→ PROBLEM TO SOLVE: Nothing but the lines from the one containing "steps (R243) -/" through the one containing "change execEthPhyStatusPoll p", both included, should be given again, each exactly as written below.

### GIVEN DATA

/-- A datagram reaches every connection of a tile with its service core whose binding it matches. -/
theorem toTriad_udpDeliver {t : TileId} {c : Fin 32} (ht : s.hasTile t = true) (svc : (s.tile t).die.svc = true)
    (h : ((s.tile t).sedge[c]).takesEth p src dst ip = some false) :
    Output.toTriad t c.val payload ∈ (s.udpDeliver p src dst ip payload).out := by
  rw [udpDeliver_eq]
  have mem := mem_tileIds ht
  clear ht
  generalize s.tileIds = l at mem
  induction l generalizing s with
  | nil => exact absurd mem List.not_mem_nil
  | cons u l ih =>
    rw [State.each_cons]
    by_cases e : t = u
    · subst e
      refine (delivers_each (fun _ t => delivers_tile t) l _).outs _ ?_
      rw [svc]
      exact toTriad_each connIds (List.mem_finRange c) h
    · have moved := delivers_tile (s := s) (p := p) (src := src) (dst := dst) (ip := ip) (payload := payload) u
      exact ih ((moved.svc t).trans svc) ((takesEth_congr (moved.binding t c)).trans h)
        ((List.mem_cons.mp mem).resolve_left e)

end deliver

/-! ### Frames sent (R243) -/

section send

variable {s s' : State} {p : EthPort}

@[simp] theorem eth_arpEmit (op : Nat) (ip : Word) (q : EthPort) : (s.arpEmit p op ip).eth q = s.eth q := rfl

/-- The frames that waited go out, and nothing else changes. -/
theorem head_each_emit {α : Type} {f : State → α → State} (hf : ∀ s a, (f s a).head = s.head) (l : List α) (s : State) :
    (s.each l f).head = s.head := State.each_keeps (g := State.head) hf l s

/-- The PHY told of its mode, and the address announced, leave the port. -/
theorem eth_announced {P : EthPortState → Prop} {a : Prop} [Decidable a] {o : Output} (h : P (s.eth p)) :
    let s3 := if a then s else s.emit o
    P ((if s3.ethOn p && s3.ethIp p != 0 then s3.arpEmit p 1 (BitVec.ofNat 32 (s3.ethIp p)) else s3).eth p) := by
  intro s3
  have same : s3.eth p = s.eth p := by
    dsimp only [s3]
    split <;> rfl
  split
  · exact same ▸ h
  · exact same ▸ h

/-- Sending keeps the tiles and the echoes answered. -/
theorem ethSend_keeps (ip : Word) (udp : List Byte) :
    (s.ethSend p ip udp).tiles = s.tiles ∧ ((s.ethSend p ip udp).eth p).echoes = (s.eth p).echoes := by
  have changed (f : EthPortState → EthPortState) (h : (f (s.eth p)).echoes = (s.eth p).echoes) :
      (s.modEth p f).tiles = s.tiles ∧ ((s.modEth p f).eth p).echoes = (s.eth p).echoes := ⟨rfl, by rw [eth_modEth, h]⟩
  unfold State.ethSend
  dsimp only
  split
  · exact ⟨rfl, rfl⟩
  · split
    · exact ⟨rfl, rfl⟩
    · split
      · exact ⟨rfl, rfl⟩
      · split
        · exact changed _ rfl
        · exact changed (fun e => { e with arpTry := e.arpTry ++ [(_, 1, [_])] }) rfl

end send

/-! ### The steps (R243) -/

section steps

variable {s : State} {p : EthPort} {v : Nat}

theorem ethHears_other (h : v ≠ s.parH 0x12 8 p.num) : s.ethHears p v = false := by
  rw [State.ethHears, beq_eq_false_iff_ne.mpr h, Bool.and_false]

theorem ethHears_of (on : s.ethOn p = true) (h : v = s.parH 0x12 8 p.num) : s.ethHears p v = true := by
  rw [State.ethHears, on, beq_iff_eq.mpr h]
  rfl

theorem phyPoll_down (runs : s.headRuns = true) (up : (s.eth p).up = true) (fd : Bool) (speed : Nat) :
    exec (.ethPhyStatusPoll p false fd speed) s =
      .next ((s.modEth p fun e => { e with up := false, speed := 0 }).raiseHead 0x08 (leBytes 1 p.num ++ [0, 0, 0])) := by
  change execEthPhyStatusPoll p false fd speed s = _
  rw [execEthPhyStatusPoll, onHead_eq]
  simp [runs, up]

/-- A port taken up keeps what it had resolved. -/
theorem phyPoll_up (runs : s.headRuns = true) (down : (s.eth p).up = false) (speed : Nat) :
    ∃ s', exec (.ethPhyStatusPoll p true true speed) s = .next s' ∧ (s'.eth p).up = true ∧ (s'.eth p).arp = (s.eth p).arp := by
  change ∃ s', execEthPhyStatusPoll p true true speed s = _ ∧ _
  rw [execEthPhyStatusPoll, onHead_eq]
  dsimp only
  have changed : ¬ (!s.headRuns || (true && true) == (s.eth p).up) = true := by rw [runs, down]; decide
  rw [if_neg changed, if_neg (by decide)]
  refine ⟨_, rfl, ?_⟩
  refine eth_announced (P := fun e => e.up = true ∧ e.arp = (s.eth p).arp) ?_
  rw [State.eth, (told_raiseHead (.refl _)).time]
  change ((State.modEth _ p _).eth p).up = _ ∧ ((State.modEth _ p _).eth p).arp = _
  rw [eth_modEth]
  exact ⟨rfl, rfl⟩

theorem frameReceived_udp {f : EthFrame} {dst src : Nat} {payload : List Byte} (hears : s.ethHears p f.vlan = true)
    (mac : f.toMac = s.ethMac p) (body : f.body = .udp dst src false false payload) (ip : f.dstIp.toNat = s.ethIp p) :
    exec (.ethFrameReceived p f) s = .next (s.udpDeliver p src dst f.srcIp payload) := by
  change execEthFrameReceived p f s = _
  rw [execEthFrameReceived, onHead_eq, hears]
  simp [mac, body, ip]

theorem arpRequest_ours {mac : BitVec 48} {ip target : Word} (hears : s.ethHears p v = true) (own : s.ethIp p ≠ 0)
    (ours : target.toNat = s.ethIp p) : ∃ body, exec (.arpRequestReceived p (v, mac) ip target) s = .next (s.ethEmit p body) := by
  change ∃ body, execArpRequestReceived p (v, mac) ip target s = _
  rw [execArpRequestReceived, onHead_eq, if_pos (by simp [hears, own, ours])]
  exact ⟨_, rfl⟩

theorem filter_other (l : List (Word × Nat × List (List Byte))) (ip : Word) : ∀ x ∈ l.filter (·.1 != ip), x.1 ≠ ip :=
  fun _ hx => bne_iff_ne.mp (List.mem_filter.mp hx).2

/-- The state of a port that an address has answered (R243). -/
def EthPortState.answered (e : EthPortState) (ip : Word) (mac : BitVec 48) : EthPortState :=
  { e with arp := (e.arp.filter (·.1 != ip)).drop ((e.arp.filter (·.1 != ip)).length - 63) ++ [(ip, mac)]
           arpTry := e.arpTry.filter (·.1 != ip) }

theorem answered_entry (e : EthPortState) (ip : Word) (mac : BitVec 48) : (ip, mac) ∈ (e.answered ip mac).arp ∧
    (∀ x ∈ (e.answered ip mac).arpTry, x.1 ≠ ip) ∧ (e.answered ip mac).arp.length ≤ 64 := by
  refine ⟨List.mem_append_right _ (List.mem_singleton.mpr rfl), filter_other _ _, ?_⟩
  simp only [EthPortState.answered, List.length_append, List.length_drop, List.length_singleton]
  omega

/-- The reply of an address being resolved fills its entry, and the frames that waited go out. -/
theorem arpReply_awaited {mac : BitVec 48} {ip : Word} {n : Nat} {ws : List (List Byte)} (hears : s.ethHears p v = true)
    (tried : (ip, n, ws) ∈ (s.eth p).arpTry) : ∃ s', exec (.arpReplyReceived p (v, mac) ip) s = .next s' ∧
      s'.eth p = (s.eth p).answered ip mac := by
  obtain ⟨w, found⟩ : ∃ w, (s.eth p).arpTry.find? (·.1 == ip) = some w :=
    Option.isSome_iff_exists.mp (List.find?_isSome.mpr ⟨_, tried, beq_self_eq_true ip⟩)
  change ∃ s', execArpReplyReceived p (v, mac) ip s = _ ∧ _
  rw [execArpReplyReceived, onHead_eq]
  dsimp only
  rw [found, hears, if_neg (by rw [Option.isNone_some, Bool.false_and]; decide)]
  dsimp only
  refine ⟨_, rfl, ?_⟩
  rw [State.eth, head_each_emit (f := fun s b => State.ethEmit s p _) fun _ _ => rfl]
  exact eth_modEth _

######

→ OUTPUT FOR THIS TASK:
/-! ### The steps (R243) -/

section steps

variable {s : State} {p : EthPort} {v : Nat}

theorem ethHears_other (h : v ≠ s.parH 0x12 8 p.num) : s.ethHears p v = false := by
  rw [State.ethHears, beq_eq_false_iff_ne.mpr h, Bool.and_false]

theorem ethHears_of (on : s.ethOn p = true) (h : v = s.parH 0x12 8 p.num) : s.ethHears p v = true := by
  rw [State.ethHears, on, beq_iff_eq.mpr h]
  rfl

theorem phyPoll_down (runs : s.headRuns = true) (up : (s.eth p).up = true) (fd : Bool) (speed : Nat) :
    exec (.ethPhyStatusPoll p false fd speed) s =
      .next ((s.modEth p fun e => { e with up := false, speed := 0 }).raiseHead 0x08 (leBytes 1 p.num ++ [0, 0, 0])) := by
  change execEthPhyStatusPoll p false fd speed s = _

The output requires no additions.